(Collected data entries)
╭──
/-- O51. The action of a source (R24, R468, R470, R471): none below severity 2; units at 2; the island at 3, which
for the Always-On Island is the safe state; the safe state at 4; in the safe state nothing more. The model's
choices here: log entry 44. -/
def Obligations.FaultActionsBySeverity : Prop :=
  ∀ (s : State) (n : Nat) (latch : Bool),
    (∀ sev, s.boot.state = 4 → s.faultAction n sev latch = s) ∧
    (∀ sev, sev ≤ 1 → s.faultAction n sev latch = s) ∧
    (s.boot.state ≠ 4 → s.faultAction n 4 latch = s.safeState ∧
      (srcRestartIsland n = 6 → s.faultAction n 3 latch = s.safeState) ∧
      (srcRestartIsland n ≠ 6 → s.faultAction n 3 true = s.holdIsland (srcRestartIsland n) n ∧
        s.faultAction n 3 false = s.restartIsland (srcRestartIsland n) n) ∧
      (∀ u, s.srcUnits n = [u] → s.faultAction n 2 true = s.holdUnit u n ∧ s.faultAction n 2 false = s.restartUnit u n)) ∧
    (∀ k, k < 256 → (srcRow k).isSome = true → srcIsland k = 6 → srcRestartIsland k = 6 ∨ k ≤ 6)

/-- O52. Units and islands that restart (R20, R21, R23, R364, R468, R469, R478, R479): the return of each, the
escalation at 50 ms, channels, storms of a pin group, recalibration, MDIO, memory training, held outputs. Complete:
unitRestartDone, unitRestartEscalation, islandRestartDone, handshakeTimeout, channelResetTimeout, glitchStorm,
timerRecalibration, mdioTimeout, lpddrTrainingTimeout, safeStateOutputRelease. The model's choices here: log entries 3,
44, 48 and 74. -/
def Obligations.RestartsReturnOrEscalate : Prop :=
  ∀ (s : State) (t : Nat), let a := s.tick t
    (∀ (i : Fin 7) (u : Fin 64), (a.unitSt i u).restarting = true → a.islandUp i = true → a.islandUp 5 = true →
      exec (.unitRestartDone t i u) s = .next (a.unitBack ⟨i, u⟩)) ∧
    (∀ (i : Fin 7) (u : Fin 64), (a.unitSt i u).restarting = false →
      exec (.unitRestartDone t i u) s = .next a ∧ exec (.unitRestartEscalation t i u) s = .next a) ∧
    (∀ (i : Fin 7) (u : Fin 64), (a.unitSt i u).restarting = true → a.islandUp 5 = true → i.val ≠ 6 →
      (a.unitSt i u).cause = 0xFF → max (a.unitSt i u).since (if i.val = 5 then 0 else (a.isl 5).backAt) + 50000000 ≤ a.now →
      exec (.unitRestartEscalation t i u) s = .next (a.restartIsland i 0xFF)) ∧
    (∀ i : Fin 7, (a.isl i).restarting = true → a.boot.state ≠ 4 → i.val = 5 ∨ a.islandUp 5 = true →
      exec (.islandRestartDone t i) s = .next (a.islandBack i).twinReview) ∧
    (∀ i : Fin 7, (a.isl i).restarting = false → exec (.islandRestartDone t i) s = .next a) ∧
    (∀ i j : Fin 7, channelWidth i j ≠ 0 → a.islandUp i = true → a.islandUp j = true → a.chanOpen i j = true →
      ∃ (v : State) (k : Nat), exec (.handshakeTimeout t i j) s = .next (v.toldFlush.pulse j k) ∧
        (v.chan i j).resetAt = some a.now) ∧
    (∀ i j : Fin 7, channelWidth i j = 0 ∨ a.islandUp j = false → exec (.handshakeTimeout t i j) s = .next a) ∧
    (∀ (i j : Fin 7) (r : Nat), (a.chan i j).resetAt = some r →
      (r + (a.isl i).straitNs ≤ a.now → exec (.channelResetTimeout t ⟨i, j⟩) s =
        .next (a.modChan i j fun _ => { closed := true })) ∧
      (a.now < r + (a.isl i).straitNs → exec (.channelResetTimeout t ⟨i, j⟩) s = .next a)) ∧
    (∀ i j : Fin 7, (a.chan i j).resetAt = none → exec (.channelResetTimeout t ⟨i, j⟩) s = .next a) ∧
    (∀ g : Fin 10, (∃ (v : State) (n : Nat), exec (.glitchStorm t g true) s = .next (v.report (192 + g)) ∧ 100 < n ∧
        v.flt = { a.flt with storm := setBit a.flt.storm g true } ∧
        v.ctrs = (a.count 12 (0x20000 + g) ctrPinGlitchesRemoved n).ctrs) ∧
      (bit a.flt.storm g = true → exec (.glitchStorm t g false) s =
        .next ((a.modFlt fun f => { f with storm := setBit f.storm g false }).quieten (192 + g))) ∧
      (bit a.flt.storm g = false → exec (.glitchStorm t g false) s = .next a)) ∧
    (a.slp.ps = .sleep ∨ a.unitUp ⟨5, 7⟩ = true → exec (.timerRecalibration t true) s = .next (a.quieten 183) ∧
      ∃ (v : State) (k : Nat), exec (.timerRecalibration t false) s = .next (v.report 183 k) ∧ v.flt = a.flt ∧
        (a.slp.ps = .sleep → 384 ≤ k)) ∧
    (a.slp.ps ≠ .sleep → a.unitUp ⟨5, 7⟩ = false → ∀ ok, exec (.timerRecalibration t ok) s = .next a) ∧
    (∀ i : Fin 2, ∃ u : State, exec (.mdioTimeout t i) s = .next u ∧ (bit a.flt.mdioRetry i = false →
      u = a.modFlt fun f => { f with mdioRetry := setBit f.mdioRetry i true })) ∧
    (exec (.lpddrTrainingTimeout t) s = .next ((a.modBoot fun b => { b with lpddr := false }).report 165)) ∧
    (∀ r, a.boot.pins.outputsHeld = some r → a.boot.state = 4 → r ≤ a.now → exec (.safeStateOutputRelease t) s =
      .next ((a.timeOutsInactive.tdmInactive).modBoot fun b => { b with pins := { b.pins with outputsHeld := none } })) ∧
    (∀ r, a.boot.pins.outputsHeld = some r → a.now < r → exec (.safeStateOutputRelease t) s = .next a)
╰──
Each entry should be retyped exactly as given.

Response below:
/-- O51. The action of a source (R24, R468, R470, R471): none below severity 2; units at 2; the island at 3, which
for the Always-On Island is the safe state; the safe state at 4; in the safe state nothing more. The model's
choices here: log entry 44. -/
def Obligations.FaultActionsBySeverity : Prop :=
  ∀ (s : State) (n : Nat) (latch : Bool),
    (∀ sev, s.boot.state = 4 → s.faultAction n sev latch = s) ∧
    (∀ sev, sev ≤ 1 → s.faultAction n sev latch = s) ∧
    (s.boot.state ≠ 4 → s.faultAction n 4 latch = s.safeState ∧
      (srcRestartIsland n = 6 → s.faultAction n 3 latch = s.safeState) ∧
      (srcRestartIsland n ≠ 6 → s.faultAction n 3 true = s.holdIsland (srcRestartIsland n) n ∧
        s.faultAction n 3 false = s.restartIsland (srcRestartIsland n) n) ∧
      (∀ u, s.srcUnits n = [u] → s.faultAction n 2 true = s.holdUnit u n ∧ s.faultAction n 2 false = s.restartUnit u n)) ∧
    (∀ k, k < 256 → (srcRow k).isSome = true → srcIsland k = 6 → srcRestartIsland k = 6 ∨ k ≤ 6)

/-- O52. Units and islands that restart (R20, R21, R23, R364, R468, R469, R478, R479): the return of each, the
escalation at 50 ms, channels, storms of a pin group, recalibration, MDIO, memory training, held outputs. Complete:
unitRestartDone, unitRestartEscalation, islandRestartDone, handshakeTimeout, channelResetTimeout, glitchStorm,
timerRecalibration, mdioTimeout, lpddrTrainingTimeout, safeStateOutputRelease. The model's choices here: log entries 3,
44, 48 and 74. -/
def Obligations.RestartsReturnOrEscalate : Prop :=
  ∀ (s : State) (t : Nat), let a := s.tick t
    (∀ (i : Fin 7) (u : Fin 64), (a.unitSt i u).restarting = true → a.islandUp i = true → a.islandUp 5 = true →
      exec (.unitRestartDone t i u) s = .next (a.unitBack ⟨i, u⟩)) ∧
    (∀ (i : Fin 7) (u : Fin 64), (a.unitSt i u).restarting = false →
      exec (.unitRestartDone t i u) s = .next a ∧ exec (.unitRestartEscalation t i u) s = .next a) ∧
    (∀ (i : Fin 7) (u : Fin 64), (a.unitSt i u).restarting = true → a.islandUp 5 = true → i.val ≠ 6 →
      (a.unitSt i u).cause = 0xFF → max (a.unitSt i u).since (if i.val = 5 then 0 else (a.isl 5).backAt) + 50000000 ≤ a.now →
      exec (.unitRestartEscalation t i u) s = .next (a.restartIsland i 0xFF)) ∧
    (∀ i : Fin 7, (a.isl i).restarting = true → a.boot.state ≠ 4 → i.val = 5 ∨ a.islandUp 5 = true →
      exec (.islandRestartDone t i) s = .next (a.islandBack i).twinReview) ∧
    (∀ i : Fin 7, (a.isl i).restarting = false → exec (.islandRestartDone t i) s = .next a) ∧
    (∀ i j : Fin 7, channelWidth i j ≠ 0 → a.islandUp i = true → a.islandUp j = true → a.chanOpen i j = true →
      ∃ (v : State) (k : Nat), exec (.handshakeTimeout t i j) s = .next (v.toldFlush.pulse j k) ∧
        (v.chan i j).resetAt = some a.now) ∧
    (∀ i j : Fin 7, channelWidth i j = 0 ∨ a.islandUp j = false → exec (.handshakeTimeout t i j) s = .next a) ∧
    (∀ (i j : Fin 7) (r : Nat), (a.chan i j).resetAt = some r →
      (r + (a.isl i).straitNs ≤ a.now → exec (.channelResetTimeout t ⟨i, j⟩) s =
        .next (a.modChan i j fun _ => { closed := true })) ∧
      (a.now < r + (a.isl i).straitNs → exec (.channelResetTimeout t ⟨i, j⟩) s = .next a)) ∧
    (∀ i j : Fin 7, (a.chan i j).resetAt = none → exec (.channelResetTimeout t ⟨i, j⟩) s = .next a) ∧
    (∀ g : Fin 10, (∃ (v : State) (n : Nat), exec (.glitchStorm t g true) s = .next (v.report (192 + g)) ∧ 100 < n ∧
        v.flt = { a.flt with storm := setBit a.flt.storm g true } ∧
        v.ctrs = (a.count 12 (0x20000 + g) ctrPinGlitchesRemoved n).ctrs) ∧
      (bit a.flt.storm g = true → exec (.glitchStorm t g false) s =
        .next ((a.modFlt fun f => { f with storm := setBit f.storm g false }).quieten (192 + g))) ∧
      (bit a.flt.storm g = false → exec (.glitchStorm t g false) s = .next a)) ∧
    (a.slp.ps = .sleep ∨ a.unitUp ⟨5, 7⟩ = true → exec (.timerRecalibration t true) s = .next (a.quieten 183) ∧
      ∃ (v : State) (k : Nat), exec (.timerRecalibration t false) s = .next (v.report 183 k) ∧ v.flt = a.flt ∧
        (a.slp.ps = .sleep → 384 ≤ k)) ∧
    (a.slp.ps ≠ .sleep → a.unitUp ⟨5, 7⟩ = false → ∀ ok, exec (.timerRecalibration t ok) s = .next a) ∧
    (∀ i : Fin 2, ∃ u : State, exec (.mdioTimeout t i) s = .next u ∧ (bit a.flt.mdioRetry i = false →
      u = a.modFlt fun f => { f with mdioRetry := setBit f.mdioRetry i true })) ∧
    (exec (.lpddrTrainingTimeout t) s = .next ((a.modBoot fun b => { b with lpddr := false }).report 165)) ∧
    (∀ r, a.boot.pins.outputsHeld = some r → a.boot.state = 4 → r ≤ a.now → exec (.safeStateOutputRelease t) s =
      .next ((a.timeOutsInactive.tdmInactive).modBoot fun b => { b with pins := { b.pins with outputsHeld := none } })) ∧
    (∀ r, a.boot.pins.outputsHeld = some r → a.now < r → exec (.safeStateOutputRelease t) s = .next a)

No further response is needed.